**Your instructions**
In the listing that follows, locate the line containing "11, by decide" and the line containing "[.request 7, .signal". Retype exactly those two lines and every line between them, and nothing more.
-------------------------
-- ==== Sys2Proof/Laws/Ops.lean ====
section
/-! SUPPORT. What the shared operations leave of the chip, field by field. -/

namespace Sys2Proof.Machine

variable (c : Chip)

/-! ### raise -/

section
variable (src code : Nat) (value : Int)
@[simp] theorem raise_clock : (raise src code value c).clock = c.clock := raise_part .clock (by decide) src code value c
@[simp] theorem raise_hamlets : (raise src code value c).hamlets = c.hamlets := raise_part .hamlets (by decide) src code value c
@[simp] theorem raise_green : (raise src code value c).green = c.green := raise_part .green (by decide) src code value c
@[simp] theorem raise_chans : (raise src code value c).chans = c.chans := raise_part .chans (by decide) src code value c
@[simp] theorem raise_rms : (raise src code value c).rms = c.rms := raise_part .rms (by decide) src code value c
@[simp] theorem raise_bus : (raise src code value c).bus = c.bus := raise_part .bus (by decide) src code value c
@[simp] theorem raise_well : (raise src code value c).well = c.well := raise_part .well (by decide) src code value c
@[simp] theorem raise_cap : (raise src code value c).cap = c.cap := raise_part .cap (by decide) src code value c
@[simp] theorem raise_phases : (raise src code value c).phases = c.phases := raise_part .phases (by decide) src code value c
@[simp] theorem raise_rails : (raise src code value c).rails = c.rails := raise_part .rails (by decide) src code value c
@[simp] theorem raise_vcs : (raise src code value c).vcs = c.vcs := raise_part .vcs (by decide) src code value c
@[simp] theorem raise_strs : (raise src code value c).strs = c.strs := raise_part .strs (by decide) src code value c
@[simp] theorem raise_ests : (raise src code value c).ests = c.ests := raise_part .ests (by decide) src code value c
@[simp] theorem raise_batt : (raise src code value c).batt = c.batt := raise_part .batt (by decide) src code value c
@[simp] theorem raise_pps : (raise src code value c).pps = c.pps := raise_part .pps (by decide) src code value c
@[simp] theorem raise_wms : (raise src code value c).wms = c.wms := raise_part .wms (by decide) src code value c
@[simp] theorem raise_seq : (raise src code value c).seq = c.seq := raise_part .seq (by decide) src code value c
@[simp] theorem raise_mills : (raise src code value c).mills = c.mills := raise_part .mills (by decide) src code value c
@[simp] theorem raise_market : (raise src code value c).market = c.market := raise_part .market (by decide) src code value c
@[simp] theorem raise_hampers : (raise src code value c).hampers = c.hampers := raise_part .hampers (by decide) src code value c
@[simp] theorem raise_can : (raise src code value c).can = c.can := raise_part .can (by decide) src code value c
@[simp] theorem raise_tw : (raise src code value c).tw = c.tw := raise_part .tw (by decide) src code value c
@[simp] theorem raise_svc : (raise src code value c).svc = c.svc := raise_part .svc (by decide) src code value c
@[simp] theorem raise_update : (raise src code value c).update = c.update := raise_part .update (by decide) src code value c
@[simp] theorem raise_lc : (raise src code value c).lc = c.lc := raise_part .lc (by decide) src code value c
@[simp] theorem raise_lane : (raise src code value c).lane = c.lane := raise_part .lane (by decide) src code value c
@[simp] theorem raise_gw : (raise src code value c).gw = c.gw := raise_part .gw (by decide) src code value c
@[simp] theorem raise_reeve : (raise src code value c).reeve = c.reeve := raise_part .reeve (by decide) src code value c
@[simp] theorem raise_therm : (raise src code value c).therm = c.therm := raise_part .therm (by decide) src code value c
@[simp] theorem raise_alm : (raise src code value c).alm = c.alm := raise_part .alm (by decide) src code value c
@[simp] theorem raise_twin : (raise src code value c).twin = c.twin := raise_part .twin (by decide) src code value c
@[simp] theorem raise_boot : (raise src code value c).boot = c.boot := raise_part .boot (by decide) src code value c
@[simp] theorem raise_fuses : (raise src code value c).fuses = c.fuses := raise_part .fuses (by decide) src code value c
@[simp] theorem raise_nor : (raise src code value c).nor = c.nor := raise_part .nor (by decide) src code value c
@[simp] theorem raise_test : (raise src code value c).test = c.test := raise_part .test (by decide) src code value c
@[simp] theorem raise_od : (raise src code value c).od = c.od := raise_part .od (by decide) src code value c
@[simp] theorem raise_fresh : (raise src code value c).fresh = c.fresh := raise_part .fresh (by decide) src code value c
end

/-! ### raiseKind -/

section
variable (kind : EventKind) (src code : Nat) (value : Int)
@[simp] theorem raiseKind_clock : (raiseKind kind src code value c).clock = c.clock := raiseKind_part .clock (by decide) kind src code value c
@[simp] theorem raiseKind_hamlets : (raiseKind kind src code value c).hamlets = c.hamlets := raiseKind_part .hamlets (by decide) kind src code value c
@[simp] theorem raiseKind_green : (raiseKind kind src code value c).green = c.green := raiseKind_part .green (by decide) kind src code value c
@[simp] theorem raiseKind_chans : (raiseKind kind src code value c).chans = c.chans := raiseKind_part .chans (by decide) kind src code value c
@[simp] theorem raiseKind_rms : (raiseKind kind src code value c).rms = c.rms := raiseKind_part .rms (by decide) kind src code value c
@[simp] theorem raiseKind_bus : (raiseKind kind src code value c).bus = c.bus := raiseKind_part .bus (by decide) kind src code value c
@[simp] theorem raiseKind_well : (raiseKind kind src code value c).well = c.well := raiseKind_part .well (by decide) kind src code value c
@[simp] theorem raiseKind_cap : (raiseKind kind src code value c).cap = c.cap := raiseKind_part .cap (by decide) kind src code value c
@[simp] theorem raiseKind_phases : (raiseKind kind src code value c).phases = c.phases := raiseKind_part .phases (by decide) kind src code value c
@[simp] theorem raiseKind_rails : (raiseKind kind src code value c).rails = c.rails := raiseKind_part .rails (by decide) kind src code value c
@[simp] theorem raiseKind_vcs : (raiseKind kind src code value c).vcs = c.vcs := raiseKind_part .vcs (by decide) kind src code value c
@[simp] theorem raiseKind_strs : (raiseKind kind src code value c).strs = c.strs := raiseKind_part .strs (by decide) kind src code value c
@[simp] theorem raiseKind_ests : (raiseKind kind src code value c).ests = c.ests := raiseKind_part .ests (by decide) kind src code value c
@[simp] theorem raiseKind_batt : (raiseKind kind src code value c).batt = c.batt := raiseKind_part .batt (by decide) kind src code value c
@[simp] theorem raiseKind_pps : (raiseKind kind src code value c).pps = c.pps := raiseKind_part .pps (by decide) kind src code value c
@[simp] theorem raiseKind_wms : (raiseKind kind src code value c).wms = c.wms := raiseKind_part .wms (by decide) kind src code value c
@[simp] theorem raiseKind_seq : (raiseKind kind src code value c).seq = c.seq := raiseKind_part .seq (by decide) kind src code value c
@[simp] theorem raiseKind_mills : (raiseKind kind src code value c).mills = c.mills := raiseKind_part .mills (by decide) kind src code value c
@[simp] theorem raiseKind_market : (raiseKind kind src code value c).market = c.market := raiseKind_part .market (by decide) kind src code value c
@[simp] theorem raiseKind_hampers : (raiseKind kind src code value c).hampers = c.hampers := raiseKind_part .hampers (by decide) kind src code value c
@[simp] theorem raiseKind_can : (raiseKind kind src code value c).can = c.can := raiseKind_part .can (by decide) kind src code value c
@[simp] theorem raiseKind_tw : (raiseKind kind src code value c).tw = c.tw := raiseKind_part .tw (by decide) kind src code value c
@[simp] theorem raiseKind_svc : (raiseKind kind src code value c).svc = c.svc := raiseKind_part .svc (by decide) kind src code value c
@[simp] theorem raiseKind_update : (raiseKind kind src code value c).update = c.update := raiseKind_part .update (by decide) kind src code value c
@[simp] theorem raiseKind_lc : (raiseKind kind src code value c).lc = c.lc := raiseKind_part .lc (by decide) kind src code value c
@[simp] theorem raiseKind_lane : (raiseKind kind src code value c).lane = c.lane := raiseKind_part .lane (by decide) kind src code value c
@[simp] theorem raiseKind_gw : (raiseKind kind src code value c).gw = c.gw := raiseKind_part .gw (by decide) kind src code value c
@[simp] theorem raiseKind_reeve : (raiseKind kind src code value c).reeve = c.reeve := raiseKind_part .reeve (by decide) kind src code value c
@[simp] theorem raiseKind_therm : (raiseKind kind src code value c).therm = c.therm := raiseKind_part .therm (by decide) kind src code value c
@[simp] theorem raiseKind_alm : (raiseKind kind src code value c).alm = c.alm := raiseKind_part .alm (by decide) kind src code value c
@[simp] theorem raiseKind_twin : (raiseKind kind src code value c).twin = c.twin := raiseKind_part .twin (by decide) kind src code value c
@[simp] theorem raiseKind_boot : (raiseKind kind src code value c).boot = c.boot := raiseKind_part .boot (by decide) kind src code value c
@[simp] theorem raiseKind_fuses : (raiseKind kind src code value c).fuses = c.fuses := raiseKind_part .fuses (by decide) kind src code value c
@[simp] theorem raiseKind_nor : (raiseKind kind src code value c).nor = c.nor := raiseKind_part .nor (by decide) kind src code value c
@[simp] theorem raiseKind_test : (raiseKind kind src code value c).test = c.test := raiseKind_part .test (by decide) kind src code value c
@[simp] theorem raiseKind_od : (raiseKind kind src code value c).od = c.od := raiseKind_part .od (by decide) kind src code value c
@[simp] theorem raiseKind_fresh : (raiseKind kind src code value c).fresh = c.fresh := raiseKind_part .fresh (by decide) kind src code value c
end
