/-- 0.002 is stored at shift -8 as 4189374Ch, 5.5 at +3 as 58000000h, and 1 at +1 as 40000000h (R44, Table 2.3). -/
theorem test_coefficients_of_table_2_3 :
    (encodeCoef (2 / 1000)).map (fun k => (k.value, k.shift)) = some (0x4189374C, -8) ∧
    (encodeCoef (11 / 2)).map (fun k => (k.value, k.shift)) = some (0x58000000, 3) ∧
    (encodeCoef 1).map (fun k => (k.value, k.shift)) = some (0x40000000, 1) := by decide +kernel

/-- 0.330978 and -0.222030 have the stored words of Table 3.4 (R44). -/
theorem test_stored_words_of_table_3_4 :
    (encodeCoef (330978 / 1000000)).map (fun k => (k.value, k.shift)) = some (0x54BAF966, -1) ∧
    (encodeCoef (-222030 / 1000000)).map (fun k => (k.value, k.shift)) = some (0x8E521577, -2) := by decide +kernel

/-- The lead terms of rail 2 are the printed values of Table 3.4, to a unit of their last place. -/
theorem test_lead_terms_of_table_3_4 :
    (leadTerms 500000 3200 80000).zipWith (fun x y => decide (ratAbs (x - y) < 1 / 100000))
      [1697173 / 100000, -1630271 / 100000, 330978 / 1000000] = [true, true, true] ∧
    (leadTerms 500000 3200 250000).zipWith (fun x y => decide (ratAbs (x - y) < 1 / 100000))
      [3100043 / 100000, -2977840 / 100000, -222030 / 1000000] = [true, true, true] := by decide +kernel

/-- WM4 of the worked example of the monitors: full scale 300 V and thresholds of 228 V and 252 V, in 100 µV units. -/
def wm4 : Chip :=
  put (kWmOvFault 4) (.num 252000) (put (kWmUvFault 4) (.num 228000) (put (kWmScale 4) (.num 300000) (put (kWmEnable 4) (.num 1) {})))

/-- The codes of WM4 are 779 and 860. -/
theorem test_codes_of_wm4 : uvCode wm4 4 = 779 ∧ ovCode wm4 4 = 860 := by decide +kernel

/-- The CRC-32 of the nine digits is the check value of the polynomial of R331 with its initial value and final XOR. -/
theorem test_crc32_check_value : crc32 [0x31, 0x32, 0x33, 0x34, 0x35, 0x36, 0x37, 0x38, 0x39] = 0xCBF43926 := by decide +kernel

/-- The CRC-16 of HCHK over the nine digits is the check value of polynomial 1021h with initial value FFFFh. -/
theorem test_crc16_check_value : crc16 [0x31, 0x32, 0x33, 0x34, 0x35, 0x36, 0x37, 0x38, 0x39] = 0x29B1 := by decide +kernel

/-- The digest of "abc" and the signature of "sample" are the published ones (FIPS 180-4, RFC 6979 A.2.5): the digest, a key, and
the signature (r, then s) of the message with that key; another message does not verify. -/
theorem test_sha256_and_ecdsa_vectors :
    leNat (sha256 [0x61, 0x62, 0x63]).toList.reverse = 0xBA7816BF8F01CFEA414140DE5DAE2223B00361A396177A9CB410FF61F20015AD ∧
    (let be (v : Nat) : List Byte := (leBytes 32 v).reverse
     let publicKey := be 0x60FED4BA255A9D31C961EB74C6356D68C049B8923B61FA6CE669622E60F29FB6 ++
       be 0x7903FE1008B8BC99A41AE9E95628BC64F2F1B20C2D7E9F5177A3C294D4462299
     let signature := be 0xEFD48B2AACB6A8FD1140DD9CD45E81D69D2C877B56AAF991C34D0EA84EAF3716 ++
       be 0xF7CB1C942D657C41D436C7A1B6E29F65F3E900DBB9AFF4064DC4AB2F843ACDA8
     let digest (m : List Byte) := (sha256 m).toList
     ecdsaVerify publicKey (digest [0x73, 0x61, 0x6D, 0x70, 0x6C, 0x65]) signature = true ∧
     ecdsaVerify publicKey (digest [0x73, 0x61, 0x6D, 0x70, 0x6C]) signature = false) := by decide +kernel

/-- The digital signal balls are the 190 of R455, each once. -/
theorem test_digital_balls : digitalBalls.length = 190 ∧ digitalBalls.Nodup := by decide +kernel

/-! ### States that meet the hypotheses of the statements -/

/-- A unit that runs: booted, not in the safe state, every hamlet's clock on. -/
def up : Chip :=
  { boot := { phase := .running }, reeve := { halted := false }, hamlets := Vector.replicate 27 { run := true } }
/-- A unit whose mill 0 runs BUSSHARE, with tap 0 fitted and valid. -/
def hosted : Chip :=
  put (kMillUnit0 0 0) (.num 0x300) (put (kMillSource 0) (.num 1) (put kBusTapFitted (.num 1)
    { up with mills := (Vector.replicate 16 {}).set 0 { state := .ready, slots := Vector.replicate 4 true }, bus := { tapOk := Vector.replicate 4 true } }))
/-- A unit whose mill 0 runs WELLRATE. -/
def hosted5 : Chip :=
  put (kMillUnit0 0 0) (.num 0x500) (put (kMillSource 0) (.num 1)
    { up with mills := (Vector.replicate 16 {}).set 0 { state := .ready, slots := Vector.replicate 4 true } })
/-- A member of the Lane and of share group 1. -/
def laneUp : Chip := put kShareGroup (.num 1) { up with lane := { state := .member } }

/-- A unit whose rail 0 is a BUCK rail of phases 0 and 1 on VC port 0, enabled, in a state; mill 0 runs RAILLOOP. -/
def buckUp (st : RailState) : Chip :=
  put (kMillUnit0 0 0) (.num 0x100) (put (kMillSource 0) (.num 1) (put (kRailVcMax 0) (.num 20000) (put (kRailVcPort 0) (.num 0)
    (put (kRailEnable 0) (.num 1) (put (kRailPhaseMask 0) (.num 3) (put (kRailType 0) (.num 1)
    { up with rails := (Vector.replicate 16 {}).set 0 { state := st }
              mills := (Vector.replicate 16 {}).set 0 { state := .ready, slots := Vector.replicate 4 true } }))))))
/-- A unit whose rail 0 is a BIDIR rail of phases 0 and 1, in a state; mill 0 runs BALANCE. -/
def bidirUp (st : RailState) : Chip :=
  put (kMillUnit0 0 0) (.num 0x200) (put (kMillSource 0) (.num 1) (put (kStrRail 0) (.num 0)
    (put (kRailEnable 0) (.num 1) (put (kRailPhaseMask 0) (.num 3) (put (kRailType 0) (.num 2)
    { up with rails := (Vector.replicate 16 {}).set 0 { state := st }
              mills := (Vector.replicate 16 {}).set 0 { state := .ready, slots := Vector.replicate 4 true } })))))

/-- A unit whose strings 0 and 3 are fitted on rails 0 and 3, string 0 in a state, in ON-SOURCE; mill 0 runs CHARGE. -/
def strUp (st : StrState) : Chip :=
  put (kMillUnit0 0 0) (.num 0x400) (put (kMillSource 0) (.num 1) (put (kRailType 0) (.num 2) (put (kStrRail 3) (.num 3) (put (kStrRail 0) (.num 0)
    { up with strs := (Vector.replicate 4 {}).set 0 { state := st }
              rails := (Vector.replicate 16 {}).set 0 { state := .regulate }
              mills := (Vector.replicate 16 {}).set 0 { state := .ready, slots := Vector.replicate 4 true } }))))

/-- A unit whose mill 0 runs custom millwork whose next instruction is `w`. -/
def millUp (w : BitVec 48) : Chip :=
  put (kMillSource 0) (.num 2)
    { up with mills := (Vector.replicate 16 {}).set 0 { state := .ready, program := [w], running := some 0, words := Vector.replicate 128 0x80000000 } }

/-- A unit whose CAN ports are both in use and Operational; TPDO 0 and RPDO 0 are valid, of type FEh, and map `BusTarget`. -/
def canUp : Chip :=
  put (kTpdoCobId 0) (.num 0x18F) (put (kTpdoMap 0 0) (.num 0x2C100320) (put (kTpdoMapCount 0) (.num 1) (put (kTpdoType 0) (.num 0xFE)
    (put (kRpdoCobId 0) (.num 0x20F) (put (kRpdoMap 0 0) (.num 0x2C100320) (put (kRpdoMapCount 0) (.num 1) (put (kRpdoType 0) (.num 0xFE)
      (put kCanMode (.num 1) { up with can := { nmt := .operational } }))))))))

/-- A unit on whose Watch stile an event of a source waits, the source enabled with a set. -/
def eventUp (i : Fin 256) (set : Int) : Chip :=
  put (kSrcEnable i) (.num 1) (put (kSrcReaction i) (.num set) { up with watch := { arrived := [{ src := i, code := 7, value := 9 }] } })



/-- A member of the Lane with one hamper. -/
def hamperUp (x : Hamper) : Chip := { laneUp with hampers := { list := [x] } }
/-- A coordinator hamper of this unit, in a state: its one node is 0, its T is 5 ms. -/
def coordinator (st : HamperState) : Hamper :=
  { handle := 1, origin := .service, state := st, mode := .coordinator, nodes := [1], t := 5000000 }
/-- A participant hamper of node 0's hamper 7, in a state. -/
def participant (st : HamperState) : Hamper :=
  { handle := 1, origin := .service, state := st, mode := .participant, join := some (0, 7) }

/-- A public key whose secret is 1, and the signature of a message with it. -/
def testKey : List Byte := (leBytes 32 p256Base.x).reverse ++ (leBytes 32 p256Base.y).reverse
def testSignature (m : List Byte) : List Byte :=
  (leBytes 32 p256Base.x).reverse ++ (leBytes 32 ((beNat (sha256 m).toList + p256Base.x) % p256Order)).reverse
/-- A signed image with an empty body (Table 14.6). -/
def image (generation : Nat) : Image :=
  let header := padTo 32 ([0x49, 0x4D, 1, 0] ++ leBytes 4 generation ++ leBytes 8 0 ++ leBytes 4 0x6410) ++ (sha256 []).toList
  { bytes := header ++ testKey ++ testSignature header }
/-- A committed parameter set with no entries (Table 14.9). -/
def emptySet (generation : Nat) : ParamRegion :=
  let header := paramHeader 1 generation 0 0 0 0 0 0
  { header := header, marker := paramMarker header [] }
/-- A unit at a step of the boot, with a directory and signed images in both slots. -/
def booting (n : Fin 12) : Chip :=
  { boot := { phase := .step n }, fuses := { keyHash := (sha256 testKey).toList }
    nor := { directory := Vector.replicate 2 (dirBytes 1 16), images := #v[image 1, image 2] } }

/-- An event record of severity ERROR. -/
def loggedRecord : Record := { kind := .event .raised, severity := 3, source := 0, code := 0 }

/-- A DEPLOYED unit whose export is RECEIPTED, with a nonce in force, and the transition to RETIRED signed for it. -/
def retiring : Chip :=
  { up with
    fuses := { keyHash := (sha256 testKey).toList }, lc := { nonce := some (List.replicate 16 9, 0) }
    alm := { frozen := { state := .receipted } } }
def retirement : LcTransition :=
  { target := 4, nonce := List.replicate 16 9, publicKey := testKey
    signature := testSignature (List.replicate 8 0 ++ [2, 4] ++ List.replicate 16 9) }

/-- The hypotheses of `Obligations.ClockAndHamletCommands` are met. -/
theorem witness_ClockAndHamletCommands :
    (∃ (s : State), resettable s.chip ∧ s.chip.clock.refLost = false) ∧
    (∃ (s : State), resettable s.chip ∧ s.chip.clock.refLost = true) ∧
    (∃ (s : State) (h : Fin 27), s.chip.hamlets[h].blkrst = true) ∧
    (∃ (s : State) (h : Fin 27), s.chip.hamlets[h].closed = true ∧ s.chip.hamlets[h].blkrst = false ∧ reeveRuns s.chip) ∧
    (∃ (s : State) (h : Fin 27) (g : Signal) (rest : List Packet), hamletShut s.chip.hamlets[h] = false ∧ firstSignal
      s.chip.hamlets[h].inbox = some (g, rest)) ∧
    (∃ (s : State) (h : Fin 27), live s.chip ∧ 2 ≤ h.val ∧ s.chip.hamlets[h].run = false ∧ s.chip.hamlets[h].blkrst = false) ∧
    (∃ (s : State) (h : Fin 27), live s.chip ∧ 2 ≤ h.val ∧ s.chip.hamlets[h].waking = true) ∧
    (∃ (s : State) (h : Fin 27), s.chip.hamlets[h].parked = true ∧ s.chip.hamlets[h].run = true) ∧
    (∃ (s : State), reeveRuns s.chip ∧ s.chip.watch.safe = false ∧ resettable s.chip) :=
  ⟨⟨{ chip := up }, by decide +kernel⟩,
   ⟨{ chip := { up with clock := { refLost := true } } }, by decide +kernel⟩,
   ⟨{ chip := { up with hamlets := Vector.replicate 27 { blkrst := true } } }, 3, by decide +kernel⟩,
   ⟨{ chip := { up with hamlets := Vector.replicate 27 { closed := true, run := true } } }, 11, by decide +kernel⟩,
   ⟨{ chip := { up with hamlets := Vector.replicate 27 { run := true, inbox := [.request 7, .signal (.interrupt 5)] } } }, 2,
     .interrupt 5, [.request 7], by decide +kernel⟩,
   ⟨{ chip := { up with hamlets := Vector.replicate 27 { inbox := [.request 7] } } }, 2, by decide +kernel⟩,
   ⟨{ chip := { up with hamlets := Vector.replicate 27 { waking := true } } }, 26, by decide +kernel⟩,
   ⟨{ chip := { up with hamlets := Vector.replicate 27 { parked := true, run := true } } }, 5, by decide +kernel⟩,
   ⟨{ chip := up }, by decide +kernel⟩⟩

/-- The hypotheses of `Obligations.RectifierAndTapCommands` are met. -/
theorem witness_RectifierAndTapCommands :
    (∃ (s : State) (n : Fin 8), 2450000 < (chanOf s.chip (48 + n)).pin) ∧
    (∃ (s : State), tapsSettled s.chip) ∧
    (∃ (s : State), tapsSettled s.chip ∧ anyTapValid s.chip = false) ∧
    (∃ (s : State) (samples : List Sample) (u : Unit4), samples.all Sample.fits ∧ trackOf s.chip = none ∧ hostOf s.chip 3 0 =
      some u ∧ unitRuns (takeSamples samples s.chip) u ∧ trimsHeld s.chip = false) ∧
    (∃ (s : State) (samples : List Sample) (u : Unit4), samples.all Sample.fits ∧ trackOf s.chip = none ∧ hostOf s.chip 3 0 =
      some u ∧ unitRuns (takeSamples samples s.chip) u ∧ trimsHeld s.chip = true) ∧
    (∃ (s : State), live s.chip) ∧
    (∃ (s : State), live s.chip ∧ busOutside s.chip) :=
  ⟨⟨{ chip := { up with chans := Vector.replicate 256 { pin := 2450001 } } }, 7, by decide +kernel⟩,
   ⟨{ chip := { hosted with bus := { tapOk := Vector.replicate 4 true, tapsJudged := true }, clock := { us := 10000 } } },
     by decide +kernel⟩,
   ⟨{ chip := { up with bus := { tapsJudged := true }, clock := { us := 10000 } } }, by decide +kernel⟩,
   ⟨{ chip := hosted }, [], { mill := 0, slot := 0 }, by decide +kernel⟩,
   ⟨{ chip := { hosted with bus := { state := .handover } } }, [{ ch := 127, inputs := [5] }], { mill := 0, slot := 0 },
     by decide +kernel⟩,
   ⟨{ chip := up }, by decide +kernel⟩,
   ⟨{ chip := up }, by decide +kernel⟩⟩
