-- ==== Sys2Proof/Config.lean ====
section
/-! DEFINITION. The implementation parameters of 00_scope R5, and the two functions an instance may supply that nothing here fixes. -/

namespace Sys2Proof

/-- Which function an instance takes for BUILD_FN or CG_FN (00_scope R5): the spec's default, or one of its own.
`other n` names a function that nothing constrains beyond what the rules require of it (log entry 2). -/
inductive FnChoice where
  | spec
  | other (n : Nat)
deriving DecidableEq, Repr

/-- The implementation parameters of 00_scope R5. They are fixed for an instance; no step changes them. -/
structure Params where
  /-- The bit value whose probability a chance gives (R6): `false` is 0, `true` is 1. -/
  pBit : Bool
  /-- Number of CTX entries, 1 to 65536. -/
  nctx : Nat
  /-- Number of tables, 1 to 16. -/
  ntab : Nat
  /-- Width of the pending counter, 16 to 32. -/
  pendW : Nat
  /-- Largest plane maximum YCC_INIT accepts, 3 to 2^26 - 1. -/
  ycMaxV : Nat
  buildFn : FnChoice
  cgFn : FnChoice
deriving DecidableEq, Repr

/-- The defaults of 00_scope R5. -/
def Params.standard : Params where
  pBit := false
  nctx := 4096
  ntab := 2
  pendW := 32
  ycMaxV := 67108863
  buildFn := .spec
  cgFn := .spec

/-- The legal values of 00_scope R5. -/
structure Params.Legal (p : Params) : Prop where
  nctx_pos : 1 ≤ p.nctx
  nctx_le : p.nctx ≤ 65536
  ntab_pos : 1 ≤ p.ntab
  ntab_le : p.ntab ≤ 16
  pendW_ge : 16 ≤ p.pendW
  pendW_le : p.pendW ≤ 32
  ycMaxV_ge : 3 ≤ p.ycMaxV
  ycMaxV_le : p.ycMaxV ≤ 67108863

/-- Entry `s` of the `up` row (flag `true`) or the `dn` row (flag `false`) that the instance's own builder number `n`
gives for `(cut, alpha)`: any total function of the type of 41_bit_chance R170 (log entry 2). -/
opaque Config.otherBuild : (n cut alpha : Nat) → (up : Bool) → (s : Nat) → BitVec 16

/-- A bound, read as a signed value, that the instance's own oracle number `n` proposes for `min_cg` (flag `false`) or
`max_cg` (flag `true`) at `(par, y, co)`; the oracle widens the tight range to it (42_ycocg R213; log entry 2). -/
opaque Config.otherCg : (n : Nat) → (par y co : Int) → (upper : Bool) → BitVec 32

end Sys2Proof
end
-------------------------
**Response to this exercise**
   ⟨{ chip := { up with hamlets := Vector.replicate 27 { closed := true, run := true } } }, 11, by decide +kernel⟩,
   ⟨{ chip := { up with hamlets := Vector.replicate 27 { run := true, inbox := [.request 7, .signal (.interrupt 5)] } } }, 2,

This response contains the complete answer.